◆ **Assignment**
Every line of the records that holds the word "mapIdx" should be copied out.

◆ **Saved data entries**
-- ==== Sys2Proof/Machine/Xpa.lean ====
section
/-! DEFINITION. The expert array at work (spec/16): the expert function, frames, routing and scatter, slots, gathers, remote
experts, spares and the beat edge. -/

namespace Sys2Proof.Machine

/-! ### The expert function (R431) -/

/-- A number wrapped to 32 bits, two's complement. -/
def wrap32 (x : Int) : Int := signed 32 (x % 0x100000000).toNat

/-- rq(a, m, s) of R431. -/
def rq (a : Int) (m sh : Nat) : Int := clampI (-128) 127 ((a * m + (if 0 < sh then (2 ^ (sh - 1) : Nat) else 0 : Nat)) / (2 ^ sh : Nat))

/-- `n` int8 elements from a physical address. -/
def State.int8s (s : State) (a n : Nat) : List Int := (List.range n).map (fun k => signed 8 (s.byteAt (a + k)).toNat)

/-- A dot product. -/
def dot (a b : List Int) : Int := (List.zipWith (· * ·) a b).foldl (· + ·) 0

/-- One layer of an expert: `rows` rows of weights at `w`, biases at `b`, applied to `x`. -/
def State.dense (s : State) (w b rows m sh : Nat) (x : List Int) : List Int :=
  let n := x.length
  (List.range rows).map (fun r => rq (wrap32 (signed 32 (s.peek (b + 4 * r) 4) + dot (s.int8s (w + r * n) n) x)) m sh)

/-- The expert at `base` of an engine's memory, applied to a token (R431, R454). -/
def State.runExpert (s : State) (base : Nat) (l : List Word) (x : List Int) : List Int :=
  let h := s.peek base 4 % 2048
  let m1 := s.peek (base + 4) 2
  let s1 := s.peek (base + 6) 1 % 32
  let m2 := s.peek (base + 8) 2
  let s2 := s.peek (base + 10) 1 % 32
  let r1 := if h = 0 then lDout l else h
  let b1 := base + 16 + dp (r1 * lDin l)
  let y := s.dense (base + 16) b1 r1 m1 s1 x
  if h = 0 then y
  else
    let g := y.map (fun v => max 0 v)
    let w2 := b1 + 4 * r1
    s.dense w2 (w2 + dp (lDout l * h)) (lDout l) m2 s2 g

/-! ### Drops and availability (R439, R440) -/

/-- A choice is dropped (R439): XPA_TOKDROP, and source 484 once in a beat. -/
def State.dropChoice (s : State) : State :=
  let t := s.count XPA_TOKDROP 1
  if t.xpa.dropTold then t else (t.setXpa { t.xpa with dropTold := true }).xpaEvt 4

/-- The spare that serves engine `n`, or the engine itself. -/
def State.engineFor (s : State) (n : Nat) : Nat :=
  match s.xpa.spares.find? (fun e => e.1 == n) with
  | some e => e.2
  | none => n

/-- Engine `n`'s slots run: on itself or on a spare, which holds weights (R440, R453). -/
def State.engineUp (s : State) (n : Nat) : Bool :=
  let m := s.engineFor n
  !s.engineOut m && !s.xpa.bare.contains m

/-- The device takes part as an Observer or keeps another out (R440). -/
def State.remoteUp (s : State) (d : Nat) : Bool := s.admitted d && !s.mapBit LNK_OBS_LO d && !s.observer

/-- The live bank's steps. -/
def State.liveSteps (s : State) : List (Word × Word) :=
  match s.xpa.bank s.liveBank with
  | some b => b.steps
  | none => []

/-- The slot step of an expert in the live bank, with its number. -/
def State.slotOf (s : State) (k e : Nat) : Option (Nat × Word × Word) :=
  ((s.liveSteps.mapIdx (fun n t => (n, t))).find? (fun p => tOp p.2 == T_SLOT && tLayer p.2 == k && tExpert p.2 == e)).map
    (fun p => (p.1, p.2.1, p.2.2))

/-- An expert is available (R440). -/
def State.expertUp (s : State) (k e : Nat) : Bool :=
  let l := s.xpa.layer k
  if lDev l e = s.ownId then
    match s.xpa.section_ k e with
    | some c => s.engineUp (sEngine c)
    | none => false
  else s.remoteUp (lDev l e)

/-- An expert's limit (R439): the CAP of its slot, or the QUOTA of a remote expert. -/
def State.expertLimit (s : State) (k e : Nat) : Nat :=
  let l := s.xpa.layer k
  if lDev l e = s.ownId then
    match s.slotOf k e with
    | some (_, t) => tCap t
    | none => 0
  else lQuota l e

/-! ### Buffers (R435) -/

/-- The input beat of a step's phase. -/
def State.inputBeat (s : State) (t : Word × Word) : Nat := if tPhase t = 0 then s.beatNo else s.beatNo - 1

/-- Address of input token `i` of layer `k`. -/
def State.tokenAddr (s : State) (k par i : Nat) : Nat :=
  let l := s.xpa.layer k
  match s.xpa.below k with
  | some j => lOut (s.xpa.layer j) + (par * lNtok (s.xpa.layer j) + i) * dp (lDout (s.xpa.layer j))
  | none => lIn l + (par * lNtok l + i) * dp (lDin l)

/-- Address of the result of token `i`, choice `c`. -/
def State.resultAddr (s : State) (k par i c : Nat) : Nat :=
  let l := s.xpa.layer k
  lRes l + ((2 * par + c) * lNtok l + i) * dp (lDout l)

/-- Address of queue entry `j` of expert `e`. -/
def State.entryAddr (s : State) (k e j : Nat) : Nat :=
  let l := s.xpa.layer k
  lQ l + (e * lQdepth l + j) * dp (lDin l)

/-- Read int8 elements over the fabric. -/
def State.readElems (s : State) (a n : Nat) : List Int × State :=
  let (l, t) := s.fabReadBytes .expert a n
  (l.map (fun b => signed 8 b.toNat), t)

/-- Write int8 elements over the fabric. -/
def State.writeElems (s : State) (a : Nat) (l : List Int) : State :=
  (s.writeRun .expert a (l.map (fun v => BitVec.ofInt 8 v))).2

/-! ### Routing (R437 to R439) -/

/-- One sample of a frame: the 8 most significant bits less 128 (R437). -/
def State.frameSample (s : State) (f : CamFrame) (col row : Nat) : Int × State :=
  let line := f.addr + row * f.pitch
  let one := fun (a : Nat) (z : Size) (sh : Nat) =>
    match s.fabRead .expert a z with
    | (.ok v, t) => ((v / 2 ^ sh % 256 : Nat) - (128 : Int), t)
    | (.err _, t) =>
      let (v, u) := t.draw
      ((v % 256 : Nat) - (128 : Int), u)
  match f.dt with
  | 0x2A => one (line + col) .byte 0
  | 0x2B => one (line + 2 * col) .half 2
  | 0x2C => one (line + 2 * col) .half 4
  | _ => one (line + 2 * col + 1) .byte 0

/-- A token cut from a frame (R437). -/
def State.cutToken (s : State) (l : List Word) (f : CamFrame) (i : Nat) : List Nat → List Int × State
  | [] => ([], s)
  | j :: r =>
    let nu := f.w / max 1 (lPw l * lSub l)
    let u := i % max 1 nu
    let v := i / max 1 nu
    let (x, t) := s.frameSample f ((u * lPw l + j % max 1 (lPw l)) * lSub l) ((v * lPh l + j / max 1 (lPw l)) * lSub l)
    let (m, w) := State.cutToken t l f i r
    (x :: m, w)

/-- Logits of a token (R438). -/
def State.logits (s : State) (l : List Word) (x : List Int) : List Int :=
  (List.range (lNexp l)).map (fun e =>
    wrap32 (dot ((List.range (lDin l)).map (fun j => signed 8 (smGet (fun _ => (0 : Byte)) s.xpa.rmem (lGate l + e * lDin l + j)).toNat)) x))

/-- The expert with the largest logit, ties to the lower number, other than `skip`. -/
def bestExpert (l : List Int) (skip : Option Nat) : Nat :=
  let step := fun (b : Option (Nat × Int)) (p : Nat × Int) =>
    if skip = some p.1 then b
    else
      match b with
      | none => some p
      | some q => if q.2 < p.2 then some p else some q
  match (l.mapIdx (fun k v => (k, v))).foldl step none with
  | some p => p.1
  | none => 0

/-- The choices of a token: expert and gate (R438). -/
def State.choicesOf (s : State) (l : List Word) (x : List Int) : List (Nat × Nat) :=
  if lKind l = K_EMBED then [(0, 256)]
  else
    let g := s.logits l x
    let c0 := bestExpert g none
    if lTopk l = 1 then [(c0, 256)]
    else
      let c1 := bestExpert g (some c0)
      let d := min 255 ((g.getD c0 0 - g.getD c1 0) / (2 ^ lGsh l : Nat)).toNat
      [(c0, 128 + d / 2), (c1, 256 - (128 + d / 2))]

/-- The payload of a TOKEN frame (R285, R446). -/
def tokenPayload (kind layer expert choice beat tok : Nat) (x : List Int) : List Byte :=
  [BitVec.ofNat 8 kind, BitVec.ofNat 8 layer, BitVec.ofNat 8 expert, BitVec.ofNat 8 choice] ++ beBytes 4 (beat % 0x100000000) ++
    beBytes 2 tok ++ beBytes 2 x.length ++ beBytes 4 0 ++ x.map (fun v => BitVec.ofInt 8 v)

/-- Choices already sent to an expert for an input (R439). -/
def State.sentTo (s : State) (k beat e : Nat) : Nat :=
  (s.xpa.choices.filter (fun c => c.layer == k && c.beat == beat && c.expert == e)).length

/-- Send a choice to expert `e` (R439, R446). -/
def State.sendChoice (s : State) (k beat i c e gate : Nat) (x : List Int) : State :=
  let l := s.xpa.layer k
  let remote := lDev l e != s.ownId
  let n := s.sentTo k beat e
  let ch : XpaChoice := { layer := k, beat := beat, tok := i, choice := c, expert := e, gate := gate, remote := remote, got := false }
  let t := s.setXpa { s.xpa with choices := s.xpa.choices ++ [ch] }
  if remote then t.sendFrame 8 (lDev l e) 3 (tokenPayload 0 k e c s.beatNo i x)
  else
    let u := t.writeElems (t.entryAddr k e n) x
    u.setXpa { u.xpa with
      queue := u.xpa.queue ++ [{ layer := k, expert := e, src := none, tok := i, choice := c, entry := n, beat := beat }] }

/-- The scatter of one choice (R439). -/
def State.scatter (s : State) (k beat i c e gate : Nat) (x : List Int) : State :=
  let open_ := fun (e : Nat) => s.expertUp k e && decide (s.sentTo k beat e < s.expertLimit k e)
  let fb := lFallback (s.xpa.layer k)
  if open_ e then s.sendChoice k beat i c e gate x
  else if open_ fb then (s.count XPA_FALLCNT 1).sendChoice k beat i c fb gate x
  else s.dropChoice

/-- Route token `i` of layer `k`. -/
def State.routeToken (s : State) (k beat i : Nat) : State :=
  let l := s.xpa.layer k
  let (x, t) := if lKind l = K_EMBED then
      (match s.xpa.routing with
        | some (_, f) => s.cutToken l f i (List.range (lDin l))
        | none => ([], s))
    else s.readElems (s.tokenAddr k (beat % 2) i) (lDin l)
  ((t.choicesOf l x).mapIdx (fun c p => (c, p))).foldl (fun u p => u.scatter k beat i p.1 p.2.1 p.2.2 x) t

/-! ### Steps (R441 to R443) -/

/-- The phase of a step runs in this beat. -/
def State.phaseRuns (s : State) (t : Word × Word) : Bool := if tPhase t = 0 then s.xpa.ph0 else s.xpa.ph1

/-- A running step that satisfies `p`. -/
def State.runningStep (s : State) (p : Word × Word → Bool) : Option XpaRun := s.xpa.running.find? (fun r => p r.what)

/-- Step `n` may start now (R441, R442). -/
def State.stepDue (s : State) (n op : Nat) : Option (Word × Word) :=
  match s.liveSteps[n]? with
  | none => none
  | some t =>
    let layerBusy := fun (o : Nat) => (s.runningStep (fun u => tOp u == o && tLayer u == tLayer t && (o != T_SLOT || tPhase u == tPhase t))).isSome
    let waits := (op == T_SLOT && layerBusy T_ROUTE) || (op == T_GATHER && layerBusy T_SLOT)
    if tOp t == op && s.xpaState == X_RUN && s.bit SYS_CLKEN 5 && s.phaseRuns t && !s.xpa.began.contains n &&
        (s.runningStep (fun u => sameUnit t u)).isNone && !waits then some t
    else none

/-- The step cuts the frame of an EMBED layer. -/
def XpaSt.cuts (x : XpaSt) (t : Word × Word) : Bool := tOp t == T_ROUTE && lKind (x.layer (tLayer t)) == K_EMBED

/-- A step begins at its START, from the end of the brim window; a ROUTE of the EMBED layer takes up the beat's frame. -/
def State.stepBegin (s : State) (n : Nat) (t : Word × Word) : State :=
  let u := s.advanceTo (6400 + tStart t)
  let v := u.setXpa { u.xpa with
    began := n :: u.xpa.began, running := u.xpa.running ++ [{ step := n, what := t, input := u.inputBeat t, old := false }] }
  if u.xpa.cuts t then v.setXpa { v.xpa with frame := none, routing := u.xpa.frame } else v

/-- A step ends; one that began before the last edge is no step of this beat (R450). -/
def State.stepEnd (s : State) (r : XpaRun) : State :=
  s.setXpa { s.xpa with running := s.xpa.running.erase r, ended := if r.old then s.xpa.ended else r.step :: s.xpa.ended }

/-- XPA_ROUTE (R438, R439). -/
def execXpaRoute (n : Fin 256) (s : State) : Out :=
  done (
    match s.stepDue n.val T_ROUTE with
    | none => s
    | some t =>
      let u := s.stepBegin n.val t
      let k := tLayer t
      let b := u.inputBeat t
      (List.range (lNtok (u.xpa.layer k))).foldl (fun w i => w.routeToken k b i) u)

/-- XPA_ROUTE_END (R436): the end of a layer-0 ROUTE releases the hold of the frame it cut. -/
def execXpaRouteEnd (s : State) : Out :=
  done (
    match s.runningStep (fun t => tOp t == T_ROUTE) with
    | none => s
    | some r =>
      let t := s.stepEnd r
      match t.xpa.routing with
      | some (x, f) => if t.xpa.cuts r.what then (t.camRelease x f.buf 1).setXpa { t.xpa with routing := none } else t
      | none => t)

◆ **Written solution**
  ((s.liveSteps.mapIdx (fun n t => (n, t))).find? (fun p => tOp p.2 == T_SLOT && tLayer p.2 == k && tExpert p.2 == e)).map
  match (l.mapIdx (fun k v => (k, v))).foldl step none with
  ((t.choicesOf l x).mapIdx (fun c p => (c, p))).foldl (fun u p => u.scatter k beat i p.1 p.2.1 p.2.2 x) t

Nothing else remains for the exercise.